5. Mientras examino estos detalles y me deleito a mis anchas: «Todo cuanto ves —dice Birrena— es tuyo». Y, al mismo tiempo, ordena que se retiren todos los demás para charlar a solas conmigo. Cuando salieron todos, me dice: «Por esta diosa aquí presente, oh querido Lucio (pues me tienes gravemente preocupada y deseo prevenirte a tiempo como a un hijo querido), estate alerta, pero muy alerta, para no ser víctima de las peligrosas mañas y los criminales atractivos de Pánfila, la mujer de Milón, de quien, según dices, eres huésped. Se la tiene por una hechicera de primer orden y una maestra en toda clase de encantamientos sepulcrales. Le basta soplar sobre unas simples varitas, unas menudas piedras u otras chucherías por el estilo, para sumergir toda la luz de este mundo sideral en el fondo del Tártaro y el antiguo Caos.
»En cuanto ve a un joven bien parecido, se enamora de su belleza y ya no tiene ojos ni corazón a no ser para él.
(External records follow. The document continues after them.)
/-! ### Whole operations -/

/-- A set operation issued by a dutiful host in state Ready always completes, in five steps (R217, R218, R220, R222,
R11): its frame is in TXS, the result is (Ok, 0), SETTLE has passed since the stamp, and RXQ, LASTTEMP and RESP were
not touched by the block. The number of steps is the model's cut (log 1); that no response is read is the spec's own
decision (D21). -/
def Obligations.SetOperationCompletes : Prop :=
  ∀ (i : Instr) (f : Frame) (s : State) (w : HCWord) (rest : List HostLine) (a : BitVec 32) (e : Bool) (r : BitVec 31) (v : Int),
    i = .setabc e r ∨ i = .setbg a ∨ (i = .setspan v ∧ 1000 ≤ v ∧ v ≤ 5000) → frameOf i = some f →
    s.ph = .idle → s.host = .issue w :: rest → decode (.hc w) = .ok i → (∀ w' l, rest ≠ .force w' :: l) →
    s.cfg.ser = true → readiness s = .ready →
    ∃ t : State, Host.Core.run core 5 s = .next t ∧ t.ph = .idle ∧ t.op = none ∧ t.host = rest ∧
      t.txs = s.txs ++ f.toList ∧ t.results = s.results ++ [⟨.ok, 0⟩] ∧ s.now ≤ t.lastreq ∧ t.lastreq + 100 ≤ t.now ∧
      t.lasttemp = s.lasttemp ∧ t.resp = s.resp ∧ ∃ bytes, t.rxq = s.rxq ++ bytes

/-- R151(a): any number of stray bytes other than 0xFF before a complete frame with a correct checksum are removed,
and the frame is accepted, whatever the environment appends behind it: the result is its ppm and LASTTEMP its
temperature. The spec marks R151 as derived; the number of steps is the model's cut (log 1). -/
def Obligations.StrayBytesAreDiscardedAndFrameDecoded : Prop :=
  ∀ (a : BitVec 32) (s : State) (strays more : List Byte) (f : Frame),
    running (.rduart a) .resync s → s.rxq = strays ++ f.toList ++ more → (∀ b ∈ strays, b ≠ 0xFF) →
    f.b0 = 0xFF → f.b8 = checksum f → hostDutiful s = true →
    ∃ t : State, Host.Core.run core (strays.length + 5) s = .next t ∧ t.ph = .idle ∧ t.op = none ∧ t.resp = f ∧
      t.results = s.results ++ [⟨.ok, BitVec.ofInt 32 (256 * (f.b2.toNat : Int) + f.b3.toNat)⟩] ∧
      t.lasttemp = (f.b4.toNat : Int) - 40 ∧ t.txs = s.txs ∧ t.lastreq = s.lastreq

/-- R142 with R141: if no byte arrives during ten sleeps the wait ends in NoResponse after one flush; LASTTEMP and
RESP are unchanged, a byte that arrives after the last sample is flushed, and at least ten POLL_STEPs have passed. The
reading of the ten cycles is the spec's own decision (D10); the number of steps is the model's cut (log 1). -/
def Obligations.NoResponseAfterTenSleeps : Prop :=
  ∀ (a : BitVec 32) (s : State) (acts : List EnvAct) (last flushed : EnvAct) (rest : List EnvAct),
    running (.rduart a) .wait s → s.k = 0 → s.rxq = [] → hostDutiful s = true →
    s.env = acts ++ last :: flushed :: rest → acts.length = 10 → (∀ x ∈ acts, x.arrive = [] ∧ x.rx = []) →
    ∃ t : State, Host.Core.run core 12 s = .next t ∧ t.ph = .idle ∧ t.op = none ∧
      t.results = s.results ++ [⟨.noResponse, 0⟩] ∧ t.lasttemp = s.lasttemp ∧ t.resp = s.resp ∧ t.txs = s.txs ∧
      t.rxq = flushed.rx ∧ s.now + 10 * s.params.pollStep ≤ t.now

/-- R148: a checksum mismatch overwrites the cached temperature with STATUS_CODE(ChecksumMismatch), by default -3,
flushes once and raises ChecksumMismatch with no ppm value; no other failure changes LASTTEMP: a step that changes it
is this one, or the extraction of RDUART. The number of steps is the model's cut (log 1); the environment as a script
of acts is the model's (log 2). -/
def Obligations.MismatchInvalidatesTheCache : Prop :=
  (∀ (a : BitVec 32) (s : State) (x y : EnvAct) (rest : List EnvAct),
    running (.rduart a) .check s → s.resp.b8 ≠ checksum s.resp → hostDutiful s = true → s.env = x :: y :: rest →
    ∃ t : State, Host.Core.run core 2 s = .next t ∧ t.ph = .idle ∧ t.op = none ∧
      t.lasttemp = s.params.codes.checksumMismatch ∧ t.results = s.results ++ [⟨.checksumMismatch, 0⟩] ∧
      t.rxq = y.rx ∧ t.lastreq = s.lastreq ∧ t.txs = s.txs ∧ t.resp = s.resp) ∧
  Config.defaultCodes.checksumMismatch = -3 ∧
  (∀ s t : State, step s = .next t → t.lasttemp ≠ s.lasttemp →
    (s.ph = .check ∧ s.resp.b8 ≠ checksum s.resp) ∨ s.ph = .extract)

/-- R195: while every `Pulse` answers 0, RDPWM never returns: after any number of steps it is still measuring and has
delivered nothing. The environment as a script of acts is the model's (log 2). -/
def Obligations.RdpwmDivergesOnZeroPulses : Prop :=
  ∀ (n : Nat) (a : BitVec 32) (s : State),
    running (.rdpwm a) .measure s → hostDutiful s = true → n ≤ s.env.length →
    (∀ x ∈ s.env.take n, x.pulseHigh = 0 ∧ x.pulseLow = 0) →
    ∃ t : State, Host.Core.run core n s = .next t ∧ running (.rdpwm a) .measure t ∧ t.results = s.results ∧ t.txs = s.txs

/-- R152: an environment that appends one byte other than 0xFF for each one the scan discards keeps the scan running.
The environment as a script of acts is the model's (log 2). -/
def Obligations.ScanDivergesWhileFed : Prop :=
  ∀ (n : Nat) (a : BitVec 32) (s : State),
    running (.rduart a) .resync s → hostDutiful s = true → s.rxq ≠ [] → (∀ b ∈ s.rxq, b ≠ 0xFF) → n ≤ s.env.length →
    (∀ x ∈ s.env.take n, ∃ b, x.rx = [b] ∧ b ≠ 0xFF) →
    ∃ t : State, Host.Core.run core n s = .next t ∧ running (.rduart a) .resync t ∧ t.results = s.results ∧
      t.rxq.length = s.rxq.length

end
end

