-- ==== Sys2Proof/Laws/Step.lean ====
section
/-! SUPPORT. What a fetch and a step can do, said once. -/

namespace Sys2Proof.Machine

theorem thenEnvironment_next (r : Result) (t : State) :
    thenEnvironment r = .next t ↔ ∃ u, r = .next u ∧ t = environment u := by
  cases r with
  | next u => simp [thenEnvironment, eq_comm]
  | fault _ => simp [thenEnvironment]
  | refused _ => simp [thenEnvironment]

/-- The four ways a fetch answers an instruction or nothing. -/
theorem fetch_next (s u : State) (o : Option Instr) (h : fetch s = .next (o, u)) :
    (s.ph = .idle ∧
      ((∃ w rest, (s.host = .issue w :: rest ∨ s.host = .force w :: rest) ∧ o = some (decodeHC w) ∧
          u = { s with host := rest }) ∨
        (∃ d rest, s.host = .wait d :: rest ∧ o = none ∧ u = sleep d { s with host := rest }) ∨
        (s.host = [] ∧ o = none ∧ u = s))) ∨
    (s.ph = .send ∧ u = s ∧ ∃ i, o = some i ∧ decodeCF s.cmd = .ok i) ∨
    (s.ph = .check ∧ u = s ∧ o = some (.resp s.resp)) ∨
    (s.ph ≠ .idle ∧ s.ph ≠ .send ∧ s.ph ≠ .check ∧ u = s ∧ o = s.op ∧ s.op ≠ none) := by
  unfold fetch at h
  split at h
  · next hp =>
    refine .inl ⟨hp, ?_⟩
    unfold fetchIdle at h
    split at h
    · next w rest hh =>
      simp only [decoded, decode] at h
      injection h with h
      obtain ⟨rfl, rfl⟩ := Prod.mk.inj h
      exact .inl ⟨w, rest, .inl hh, rfl, rfl⟩
    · next w rest hh =>
      simp only [decoded, decode] at h
      injection h with h
      obtain ⟨rfl, rfl⟩ := Prod.mk.inj h
      exact .inl ⟨w, rest, .inr hh, rfl, rfl⟩
    · next d rest hh =>
      injection h with h
      obtain ⟨rfl, rfl⟩ := Prod.mk.inj h
      exact .inr (.inl ⟨d, rest, hh, rfl, rfl⟩)
    · next hh =>
      injection h with h
      obtain ⟨rfl, rfl⟩ := Prod.mk.inj h
      exact .inr (.inr ⟨hh, rfl, rfl⟩)
  · next hp =>
    right
    unfold fetchBusy at h
    split at h
    · contradiction
    · split at h
      · next hs =>
        cases hd : decodeCF s.cmd with
        | ok i =>
          simp only [decoded, decode, hd] at h
          injection h with h
          obtain ⟨rfl, rfl⟩ := Prod.mk.inj h
          exact .inl ⟨hs, rfl, i, rfl, rfl⟩
        | error e =>
          cases e
          simp only [decoded, decode, hd] at h
          contradiction
      · next hs =>
        simp only [decoded, decode] at h
        injection h with h
        obtain ⟨rfl, rfl⟩ := Prod.mk.inj h
        exact .inr (.inl ⟨hs, rfl, rfl⟩)
      · next h1 h2 =>
        split at h
        · next i ho =>
          injection h with h
          obtain ⟨rfl, rfl⟩ := Prod.mk.inj h
          exact .inr (.inr ⟨hp, h1, h2, rfl, ho.symm, by simp [ho]⟩)
        · contradiction

/-- A step that answers a next state: the fetch found an instruction that ran, or nothing; then the environment acted. -/
theorem step_next (s t : State) (h : step s = .next t) :
    (∃ i u v, fetch s = .next (some i, u) ∧ exec i u = .next v ∧ t = environment v) ∨
    (∃ u, fetch s = .next (none, u) ∧ t = environment u) := by
  unfold step at h
  split at h
  · next i u hf =>
    obtain ⟨v, hv, rfl⟩ := (thenEnvironment_next _ _).1 h
    exact .inl ⟨i, u, v, hf, hv, rfl⟩
  · next u hf =>
    injection h with h
    exact .inr ⟨u, hf, h.symm⟩
  · contradiction
  · contradiction

theorem step_of_fetch (s u : State) (i : Instr) (h : fetch s = .next (some i, u)) :
    step s = thenEnvironment (exec i u) := by
  simp [step, h]

theorem step_of_fetch_none (s u : State) (h : fetch s = .next (none, u)) : step s = .next (environment u) := by
  simp [step, h]

end Sys2Proof.Machine
end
Le prodiga caricias, conquista su simpatía y lo encadena para siempre con los lazos de un amor insaciable. Luego, a los menos complacientes y a los que, por su frialdad, caen en desgracia, en un abrir y cerrar de ojos los transforma en piedras, en borregos o en un animal cualquiera; otros en cambio son limpiamente eliminados. Ya ves lo que me inquieta en tu caso y me decide a ponerte en guardia. Pues la llama del amor jamás se extingue en su corazón, y con tu juventud y tu hermosura eres buen partido para ella».
Así me habló Birrena, sensiblemente angustiada.
6. Pero yo, con mi curiosidad habitual, en cuanto oí nombrar el objeto permanente de mis deseos, es decir, el arte de magia, lejos de ponerme en guardia ante Pánfila, sentí al contrario el vivo y espontáneo deseo de ingresar, al precio que fuera, en tal escuela y precipitarme a sabiendas y de un salto en pleno abismo. Apresuradamente y perdiendo la cabeza me libero de la mano de Birrena como de una importuna atadura, le digo un rápido adiós y corro en un vuelo al domicilio de Milón. Acelerando el paso como un loco: «Bueno, Lucio —me decía—, ten mucha vista y no te distraigas. Ahí está la ocasión soñada; tu viejo anhelo se realiza: podrás saciar tu pasión por los cuentos maravillosos. Deja a un lado los temores infantiles, enfréntate decididamente y cara a cara con la realidad. No te enredes en ninguna intriga amorosa con la patrona que te hospeda; respeta religiosamente el lecho nupcial del honrado Milón; sin embargo, puedes lanzar toda tu artillería contra la sirvienta Fotis: pues es bonita, salada y vivaracha. Anoche todavía, cuando te caías de sueño, te acompañó amablemente al dormitorio, te arregló con cariño en la cama, te arropó con evidente ternura y, después de besar tu frente, se veía en sus ojos; con qué sentimiento se retiraba; y, finalmente, volviéndose muchas veces, se paraba a mirarte. Acompáñete la suerte y, aunque la aventura sea arriesgada, hay que intentar la conquista de Fotis».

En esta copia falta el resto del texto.